- **WHAT IS NEEDED**:
Repeat the entries exactly as they stand.

•••

-- ==== Sys2Proof/Syntax.lean ====
section
/-!
DEFINITION. Sys2Proof/Syntax.lean: the commands of spec/opcode_table.json, one constructor per row, with their operands: who
sends an access, the instance a command names, the data it carries, and, for an event of the analog world, the pins or
another hub, what the outside presented.
-/
namespace Sys2Proof

/-- The seven bus masters (R17, R21): the cores C0 to C3, the host port, the ring's remote access and the debug port. -/
inductive Master where
  | c0 | c1 | c2 | c3 | host | ring | dbg
deriving DecidableEq, Repr

/-- What a word of the pool presents besides its data when it is read (R230): nothing, a parity error in the word, or one in
the cell's link. -/
inductive Upset where
  | clean | parity | link
deriving DecidableEq, Repr

/-- What one comparator showed in a check (R93): its unswapped output just before and just after, its output under the check,
and whether the input lay within 4 LSB of the threshold. -/
structure Probe where
  before : Bool
  out : Bool
  after : Bool
  near : Bool
deriving DecidableEq, Repr

/-- A character as a port's receiver samples it (R147): its data and parity bits, whether the start bit reads spacing and the
first stop bit marking, whether the three samples of some bit disagree, and TB:FRAC at the first sample of its start bit. -/
structure RxChar where
  data : Nat
  par : Bool
  start : Bool
  stop : Bool
  noise : Bool
  cap : Nat
deriving DecidableEq, Repr

/-- How a transfer ends on the wire (R156): all acknowledged, the address or a byte not acknowledged, another driver, or SDA
stuck low. A port that is no I2C controller ends with `ok`. -/
inductive LineEnd where
  | ok | addrNack | dataNack | arb | stuck
deriving DecidableEq, Repr

/-- The payload of a DATA frame (R327): words of a packet, the first frame's beginning with the descriptor, and their bytes. -/
structure DataFrag where
  first : Bool
  last : Bool
  poison : Bool
  ack : Bool
  pktTrunc : Bool
  pktPoison : Bool
  lane : Nat
  queue : Nat
  bytes : Nat
  words : List Nat
deriving DecidableEq, Repr

/-- The payload of a BEACON (R320); times in 2^−16 tick. -/
structure Beacon where
  origin : Nat
  corr : Int
  hops : Nat
  head : Nat
  prio : Nat
  uid : Nat
  map : Nat
  gen : Nat
deriving DecidableEq, Repr

/-- The payload of an ENUM frame (R313): 0 JOIN, 1 GRANT, 2 HELLO, 3 REFUSE. -/
structure Enum where
  kind : Nat
  uid : Nat
  want : Option Nat
  number : Nat
  hopsE : Nat
  hopsW : Nat
deriving DecidableEq, Repr

/-- What a ring frame carries, by TYPE (R313): TYPE, ARG and payload. -/
inductive FrameBody where
  | data (d : DataFrag)
  | beacon (b : Beacon)
  | pdelayReq
  | pdelayResp (t2 t3 : Nat)
  | enum (e : Enum)
  | regReq (write : Bool) (tag n addr : Nat) (words : List Nat)
  | regResp (tag : Nat) (codes words : List Nat)
  | ack (queue : Nat)
deriving DecidableEq, Repr

/-- A ring frame (R311). -/
structure Frame where
  wraps : Nat := 0
  dst : Nat
  src : Nat
  ttl : Nat := 128
  seq : Nat
  body : FrameBody
deriving DecidableEq, Repr

/-- TYPE of R313. -/
def FrameBody.type : FrameBody → Nat
  | .data _ => 0
  | .beacon _ => 1
  | .pdelayReq => 2
  | .pdelayResp _ _ => 3
  | .enum _ => 4
  | .regReq _ _ _ _ _ => 5
  | .regResp _ _ _ => 6
  | .ack _ => 7

/-- The fields of a frame lie in their widths. -/
def Frame.ok (f : Frame) : Bool :=
  decide (f.wraps < 4) && decide (f.dst < 256) && decide (f.src < 256) && decide (f.ttl < 256) && decide (f.seq < 65536) &&
  match f.body with
  | .data d => decide (d.lane < 4) && decide (d.queue < 512) && decide (d.bytes ≤ 1024) && decide (d.words.length = (d.bytes + 3) / 4)
      && d.words.all (fun w => decide (w < 2 ^ 32)) && (!d.first || decide (4 ≤ d.bytes))
  | .beacon b => decide (b.origin < 2 ^ 80) && decide (-(2 ^ 47) ≤ b.corr) && decide (b.corr < 2 ^ 47) && decide (b.hops < 256)
      && decide (b.head < 64) && decide (b.prio < 16) && decide (b.uid < 2 ^ 64) && decide (b.map < 2 ^ 64) && decide (b.gen < 2 ^ 32)
  | .pdelayReq => true
  | .pdelayResp t2 t3 => decide (t2 < 2 ^ 80) && decide (t3 < 2 ^ 80)
  | .enum e => decide (e.kind < 4) && decide (e.uid < 2 ^ 64) && decide (e.want.getD 0 < 64) && decide (e.number < 64)
      && decide (e.hopsE < 256) && decide (e.hopsW < 256)
  | .regReq w tag n addr ws => decide (tag < 256) && decide (1 ≤ n) && decide (n ≤ 16) && decide (addr < 2 ^ 32)
      && decide (ws.length = if w then n else 0) && ws.all (fun x => decide (x < 2 ^ 32))
  | .regResp tag cs ws => decide (tag < 256) && decide (cs.length = 16) && decide (ws.length ≤ 16)
      && cs.all (fun x => decide (x < 4)) && ws.all (fun x => decide (x < 2 ^ 32))
  | .ack q => decide (q < 512)

/-- What the memories present to one read besides data: a byte of a TCM with bad parity (R262), and what a word of the pool presents
(R230). -/
structure Sense where
  par : Bool := false
  up : Upset := .clean
deriving DecidableEq, Repr

/-- A fetch that meets bad parity of the core's own TCM (R262), or fails otherwise (R263): at PC or at the word after it. -/
structure FetchBad where
  second : Bool := false
  par : Bool := false
deriving DecidableEq, Repr

/-- What the memories present to one step of a halted core (R270): to its fetch, and to the accesses of its instruction. -/
structure StepSense where
  bad : Option FetchBad := none
  x : Sense := {}
  y : Sense := {}
deriving DecidableEq, Repr

/-- An edge of PPS_IN as the updates of TB sampled it (R38): whether it falls, TB at its first sample, and for how many samples its new level held. -/
structure PpsEdge where
  falling : Bool
  cap : Nat
  held : Nat
deriving DecidableEq, Repr

/-- The edges of a counter's pin since the last update of TB (R53). -/
structure PinEdges where
  rises : Nat := 0
  falls : Nat := 0
deriving DecidableEq, Repr

/-- What a channel's source presented since its last output (R64): its bits, whether nothing drove its PDM pin meanwhile (R76), whether a descriptor
or filter state word that enters with them carries a parity error (R223), and the single-bit errors of its state words that were corrected (R360). -/
structure SourceBits where
  bits : List Bool := []
  undriven : Bool := false
  poison : Bool := false
  corr : Nat := 0
deriving DecidableEq, Repr

/-- What comes with a multi-bit sample: POISON (R223), and the single-bit errors of the channel's state words corrected meanwhile (R360). -/
structure SampleMarks where
  poison : Bool := false
  corr : Nat := 0
deriving DecidableEq, Repr

/-- A read of EVC.TAKEt (R247): its target, and what the memory of the record ring presents. -/
structure TakeRead where
  target : Nat
  x : Sense := {}
deriving DecidableEq, Repr

/-- A write of DBG.STEP (R270): the word, and what the memories present to the step of each core it names. -/
structure StepWrite where
  word : Word
  xs : List StepSense := []
deriving DecidableEq, Repr

/-- A string instruction (R284): its kind, the code of its element size, and rv. -/
structure StrOp where
  kind : Nat
  size : Nat
  rv : Nat
deriving DecidableEq, Repr

/-- The forms that R284 defines: kinds 0 to 5, sizes 0 to 2, rv 0 where it is reserved, and w11 to w13 never written by LDS or STS. -/
def StrOp.ok (o : StrOp) : Bool :=
  decide (o.kind < 6) && decide (o.size < 3) && decide (o.rv < 16) && (!(o.kind == 0 || o.kind == 3) || o.rv == 0)
    && !(decide (4 ≤ o.kind) && decide (11 ≤ o.rv) && decide (o.rv ≤ 13))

•••

- **EXPECTED ANSWER**:
-- ==== Sys2Proof/Syntax.lean ====
section
/-!
DEFINITION. Sys2Proof/Syntax.lean: the commands of spec/opcode_table.json, one constructor per row, with their operands: who
sends an access, the instance a command names, the data it carries, and, for an event of the analog world, the pins or
another hub, what the outside presented.
-/
namespace Sys2Proof

/-- The seven bus masters (R17, R21): the cores C0 to C3, the host port, the ring's remote access and the debug port. -/
inductive Master where
  | c0 | c1 | c2 | c3 | host | ring | dbg
deriving DecidableEq, Repr

/-- What a word of the pool presents besides its data when it is read (R230): nothing, a parity error in the word, or one in
the cell's link. -/
inductive Upset where
  | clean | parity | link
deriving DecidableEq, Repr

/-- What one comparator showed in a check (R93): its unswapped output just before and just after, its output under the check,
and whether the input lay within 4 LSB of the threshold. -/
structure Probe where
  before : Bool
  out : Bool
  after : Bool
  near : Bool
deriving DecidableEq, Repr

/-- A character as a port's receiver samples it (R147): its data and parity bits, whether the start bit reads spacing and the
first stop bit marking, whether the three samples of some bit disagree, and TB:FRAC at the first sample of its start bit. -/
structure RxChar where
  data : Nat
  par : Bool
  start : Bool
  stop : Bool
  noise : Bool
  cap : Nat
deriving DecidableEq, Repr

/-- How a transfer ends on the wire (R156): all acknowledged, the address or a byte not acknowledged, another driver, or SDA
stuck low. A port that is no I2C controller ends with `ok`. -/
inductive LineEnd where
  | ok | addrNack | dataNack | arb | stuck
deriving DecidableEq, Repr

/-- The payload of a DATA frame (R327): words of a packet, the first frame's beginning with the descriptor, and their bytes. -/
structure DataFrag where
  first : Bool
  last : Bool
  poison : Bool
  ack : Bool
  pktTrunc : Bool
  pktPoison : Bool
  lane : Nat
  queue : Nat
  bytes : Nat
  words : List Nat
deriving DecidableEq, Repr

/-- The payload of a BEACON (R320); times in 2^−16 tick. -/
structure Beacon where
  origin : Nat
  corr : Int
  hops : Nat
  head : Nat
  prio : Nat
  uid : Nat
  map : Nat
  gen : Nat
deriving DecidableEq, Repr

/-- The payload of an ENUM frame (R313): 0 JOIN, 1 GRANT, 2 HELLO, 3 REFUSE. -/
structure Enum where
  kind : Nat
  uid : Nat
  want : Option Nat
  number : Nat
  hopsE : Nat
  hopsW : Nat
deriving DecidableEq, Repr

/-- What a ring frame carries, by TYPE (R313): TYPE, ARG and payload. -/
inductive FrameBody where
  | data (d : DataFrag)
  | beacon (b : Beacon)
  | pdelayReq
  | pdelayResp (t2 t3 : Nat)
  | enum (e : Enum)
  | regReq (write : Bool) (tag n addr : Nat) (words : List Nat)
  | regResp (tag : Nat) (codes words : List Nat)
  | ack (queue : Nat)
deriving DecidableEq, Repr

/-- A ring frame (R311). -/
structure Frame where
  wraps : Nat := 0
  dst : Nat
  src : Nat
  ttl : Nat := 128
  seq : Nat
  body : FrameBody
deriving DecidableEq, Repr

/-- TYPE of R313. -/
def FrameBody.type : FrameBody → Nat
  | .data _ => 0
  | .beacon _ => 1
  | .pdelayReq => 2
  | .pdelayResp _ _ => 3
  | .enum _ => 4
  | .regReq _ _ _ _ _ => 5
  | .regResp _ _ _ => 6
  | .ack _ => 7

/-- The fields of a frame lie in their widths. -/
def Frame.ok (f : Frame) : Bool :=
  decide (f.wraps < 4) && decide (f.dst < 256) && decide (f.src < 256) && decide (f.ttl < 256) && decide (f.seq < 65536) &&
  match f.body with
  | .data d => decide (d.lane < 4) && decide (d.queue < 512) && decide (d.bytes ≤ 1024) && decide (d.words.length = (d.bytes + 3) / 4)
      && d.words.all (fun w => decide (w < 2 ^ 32)) && (!d.first || decide (4 ≤ d.bytes))
  | .beacon b => decide (b.origin < 2 ^ 80) && decide (-(2 ^ 47) ≤ b.corr) && decide (b.corr < 2 ^ 47) && decide (b.hops < 256)
      && decide (b.head < 64) && decide (b.prio < 16) && decide (b.uid < 2 ^ 64) && decide (b.map < 2 ^ 64) && decide (b.gen < 2 ^ 32)
  | .pdelayReq => true
  | .pdelayResp t2 t3 => decide (t2 < 2 ^ 80) && decide (t3 < 2 ^ 80)
  | .enum e => decide (e.kind < 4) && decide (e.uid < 2 ^ 64) && decide (e.want.getD 0 < 64) && decide (e.number < 64)
      && decide (e.hopsE < 256) && decide (e.hopsW < 256)
  | .regReq w tag n addr ws => decide (tag < 256) && decide (1 ≤ n) && decide (n ≤ 16) && decide (addr < 2 ^ 32)
      && decide (ws.length = if w then n else 0) && ws.all (fun x => decide (x < 2 ^ 32))
  | .regResp tag cs ws => decide (tag < 256) && decide (cs.length = 16) && decide (ws.length ≤ 16)
      && cs.all (fun x => decide (x < 4)) && ws.all (fun x => decide (x < 2 ^ 32))
  | .ack q => decide (q < 512)

/-- What the memories present to one read besides data: a byte of a TCM with bad parity (R262), and what a word of the pool presents
(R230). -/
structure Sense where
  par : Bool := false
  up : Upset := .clean
deriving DecidableEq, Repr

/-- A fetch that meets bad parity of the core's own TCM (R262), or fails otherwise (R263): at PC or at the word after it. -/
structure FetchBad where
  second : Bool := false
  par : Bool := false
deriving DecidableEq, Repr

/-- What the memories present to one step of a halted core (R270): to its fetch, and to the accesses of its instruction. -/
structure StepSense where
  bad : Option FetchBad := none
  x : Sense := {}
  y : Sense := {}
deriving DecidableEq, Repr

/-- An edge of PPS_IN as the updates of TB sampled it (R38): whether it falls, TB at its first sample, and for how many samples its new level held. -/
structure PpsEdge where
  falling : Bool
  cap : Nat
  held : Nat
deriving DecidableEq, Repr

/-- The edges of a counter's pin since the last update of TB (R53). -/
structure PinEdges where
  rises : Nat := 0
  falls : Nat := 0
deriving DecidableEq, Repr

/-- What a channel's source presented since its last output (R64): its bits, whether nothing drove its PDM pin meanwhile (R76), whether a descriptor
or filter state word that enters with them carries a parity error (R223), and the single-bit errors of its state words that were corrected (R360). -/
structure SourceBits where
  bits : List Bool := []
  undriven : Bool := false
  poison : Bool := false
  corr : Nat := 0
deriving DecidableEq, Repr

/-- What comes with a multi-bit sample: POISON (R223), and the single-bit errors of the channel's state words corrected meanwhile (R360). -/
structure SampleMarks where
  poison : Bool := false
  corr : Nat := 0
deriving DecidableEq, Repr

/-- A read of EVC.TAKEt (R247): its target, and what the memory of the record ring presents. -/
structure TakeRead where
  target : Nat
  x : Sense := {}
deriving DecidableEq, Repr

/-- A write of DBG.STEP (R270): the word, and what the memories present to the step of each core it names. -/
structure StepWrite where
  word : Word
  xs : List StepSense := []
deriving DecidableEq, Repr

/-- A string instruction (R284): its kind, the code of its element size, and rv. -/
structure StrOp where
  kind : Nat
  size : Nat
  rv : Nat
deriving DecidableEq, Repr

/-- The forms that R284 defines: kinds 0 to 5, sizes 0 to 2, rv 0 where it is reserved, and w11 to w13 never written by LDS or STS. -/
def StrOp.ok (o : StrOp) : Bool :=
  decide (o.kind < 6) && decide (o.size < 3) && decide (o.rv < 16) && (!(o.kind == 0 || o.kind == 3) || o.rv == 0)
    && !(decide (4 ≤ o.kind) && decide (11 ≤ o.rv) && decide (o.rv ≤ 13))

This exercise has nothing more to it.